THE DATA
-- ==== Sys2Proof/Machine/Instances.lean ====
section
/-! DEFINITION. Several engines: independent copies, each with its own state, and nothing shared (10_state.md R23;
60_exceptions.md R104). Which engine steps next is free: any order of `stepAt` is a run of the engines together. -/

namespace Sys2Proof.Machine

/-- Engine k of a bank takes one step, and the others keep their states; none where there is no engine k or the step
stops. -/
def stepAt (k : Nat) (bank : List State) : Option (List State) :=
  match bank[k]? with
  | some s =>
    match step s with
    | .next t => some (bank.set k t)
    | .fault _ => none
    | .refused _ => none
  | none => none

end Sys2Proof.Machine
end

EXERCISE
Lines from the one holding "(bank.set k t)" to the last line of the records: return these exactly, and only these.

RESPONSE
    | .next t => some (bank.set k t)
    | .fault _ => none
    | .refused _ => none
  | none => none

end Sys2Proof.Machine
end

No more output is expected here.